Work order -
Look below for the line holding "exact Nat.mod_eq_of_lt (by omega)" and the line holding "have hsub : (32". Transcribe exactly those lines and all lines between them, nothing more.

Stored items
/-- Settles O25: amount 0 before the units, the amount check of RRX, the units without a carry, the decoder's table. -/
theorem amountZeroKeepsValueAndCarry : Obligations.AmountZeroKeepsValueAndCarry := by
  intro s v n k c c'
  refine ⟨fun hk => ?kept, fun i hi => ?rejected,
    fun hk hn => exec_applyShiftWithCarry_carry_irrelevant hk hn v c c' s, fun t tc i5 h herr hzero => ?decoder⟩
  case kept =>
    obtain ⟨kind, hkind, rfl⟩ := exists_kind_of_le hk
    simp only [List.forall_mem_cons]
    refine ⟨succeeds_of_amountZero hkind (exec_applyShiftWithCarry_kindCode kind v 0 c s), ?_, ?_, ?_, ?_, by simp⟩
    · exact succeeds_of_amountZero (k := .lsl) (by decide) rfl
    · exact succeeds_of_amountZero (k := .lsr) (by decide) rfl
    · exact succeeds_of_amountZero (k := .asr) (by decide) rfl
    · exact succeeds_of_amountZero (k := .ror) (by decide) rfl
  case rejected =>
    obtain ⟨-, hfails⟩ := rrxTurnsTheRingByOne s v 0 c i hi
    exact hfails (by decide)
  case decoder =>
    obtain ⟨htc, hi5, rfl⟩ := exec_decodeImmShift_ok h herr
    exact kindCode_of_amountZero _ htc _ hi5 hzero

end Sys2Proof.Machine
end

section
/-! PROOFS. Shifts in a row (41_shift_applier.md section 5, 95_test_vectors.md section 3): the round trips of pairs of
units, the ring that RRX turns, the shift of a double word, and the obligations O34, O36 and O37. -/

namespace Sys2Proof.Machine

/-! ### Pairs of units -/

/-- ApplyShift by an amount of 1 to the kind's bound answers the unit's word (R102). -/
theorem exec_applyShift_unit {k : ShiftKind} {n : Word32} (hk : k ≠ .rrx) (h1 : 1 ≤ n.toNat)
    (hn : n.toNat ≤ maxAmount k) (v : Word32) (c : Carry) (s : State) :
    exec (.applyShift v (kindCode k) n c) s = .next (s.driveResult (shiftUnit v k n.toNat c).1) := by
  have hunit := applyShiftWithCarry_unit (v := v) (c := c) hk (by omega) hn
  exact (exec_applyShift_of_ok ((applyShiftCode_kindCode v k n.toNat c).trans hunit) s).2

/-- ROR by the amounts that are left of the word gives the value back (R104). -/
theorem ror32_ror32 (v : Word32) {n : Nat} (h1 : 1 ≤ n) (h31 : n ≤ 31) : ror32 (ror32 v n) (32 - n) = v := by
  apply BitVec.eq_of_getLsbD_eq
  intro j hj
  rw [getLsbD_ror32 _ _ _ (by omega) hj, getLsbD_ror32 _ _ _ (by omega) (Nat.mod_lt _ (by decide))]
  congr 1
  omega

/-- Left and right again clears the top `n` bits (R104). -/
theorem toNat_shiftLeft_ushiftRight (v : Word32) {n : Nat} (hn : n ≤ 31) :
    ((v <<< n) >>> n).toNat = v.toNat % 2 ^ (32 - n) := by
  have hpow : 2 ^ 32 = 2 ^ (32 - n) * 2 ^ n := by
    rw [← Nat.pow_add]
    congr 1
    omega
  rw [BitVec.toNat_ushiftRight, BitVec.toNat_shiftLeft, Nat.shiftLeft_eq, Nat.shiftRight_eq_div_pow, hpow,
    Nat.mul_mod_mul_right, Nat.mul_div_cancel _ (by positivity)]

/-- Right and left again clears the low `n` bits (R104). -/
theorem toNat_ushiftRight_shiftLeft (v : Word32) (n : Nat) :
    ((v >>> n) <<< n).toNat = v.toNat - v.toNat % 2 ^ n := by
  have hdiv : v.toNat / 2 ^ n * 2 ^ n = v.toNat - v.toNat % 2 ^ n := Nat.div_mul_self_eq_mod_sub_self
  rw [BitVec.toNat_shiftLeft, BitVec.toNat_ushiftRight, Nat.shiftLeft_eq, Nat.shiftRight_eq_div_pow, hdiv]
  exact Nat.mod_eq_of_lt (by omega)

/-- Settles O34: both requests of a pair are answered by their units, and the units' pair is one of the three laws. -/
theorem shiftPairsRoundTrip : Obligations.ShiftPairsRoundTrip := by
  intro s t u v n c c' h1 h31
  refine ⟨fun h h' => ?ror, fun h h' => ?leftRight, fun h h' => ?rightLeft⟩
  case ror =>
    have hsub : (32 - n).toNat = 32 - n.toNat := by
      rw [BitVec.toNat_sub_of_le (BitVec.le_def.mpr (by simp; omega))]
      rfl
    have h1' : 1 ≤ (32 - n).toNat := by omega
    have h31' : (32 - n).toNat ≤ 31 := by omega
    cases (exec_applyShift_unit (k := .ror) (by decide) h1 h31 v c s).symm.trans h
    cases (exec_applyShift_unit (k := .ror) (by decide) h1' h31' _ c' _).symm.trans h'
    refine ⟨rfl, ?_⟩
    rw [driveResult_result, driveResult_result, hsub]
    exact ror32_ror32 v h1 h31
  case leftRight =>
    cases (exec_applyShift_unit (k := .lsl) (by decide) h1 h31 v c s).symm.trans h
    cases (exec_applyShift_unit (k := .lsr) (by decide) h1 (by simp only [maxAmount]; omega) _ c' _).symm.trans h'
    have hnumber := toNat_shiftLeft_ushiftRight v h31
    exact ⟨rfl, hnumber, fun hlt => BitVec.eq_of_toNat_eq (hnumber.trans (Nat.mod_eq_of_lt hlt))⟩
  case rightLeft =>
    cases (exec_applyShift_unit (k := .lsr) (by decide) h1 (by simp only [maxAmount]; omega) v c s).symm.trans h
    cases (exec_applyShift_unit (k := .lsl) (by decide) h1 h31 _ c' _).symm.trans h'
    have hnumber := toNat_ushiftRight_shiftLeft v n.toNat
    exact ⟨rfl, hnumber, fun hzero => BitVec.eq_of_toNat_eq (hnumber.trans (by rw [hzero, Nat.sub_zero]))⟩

Expected output -
  exact Nat.mod_eq_of_lt (by omega)

/-- Settles O34: both requests of a pair are answered by their units, and the units' pair is one of the three laws. -/
theorem shiftPairsRoundTrip : Obligations.ShiftPairsRoundTrip := by
  intro s t u v n c c' h1 h31
  refine ⟨fun h h' => ?ror, fun h h' => ?leftRight, fun h h' => ?rightLeft⟩
  case ror =>
    have hsub : (32 - n).toNat = 32 - n.toNat := by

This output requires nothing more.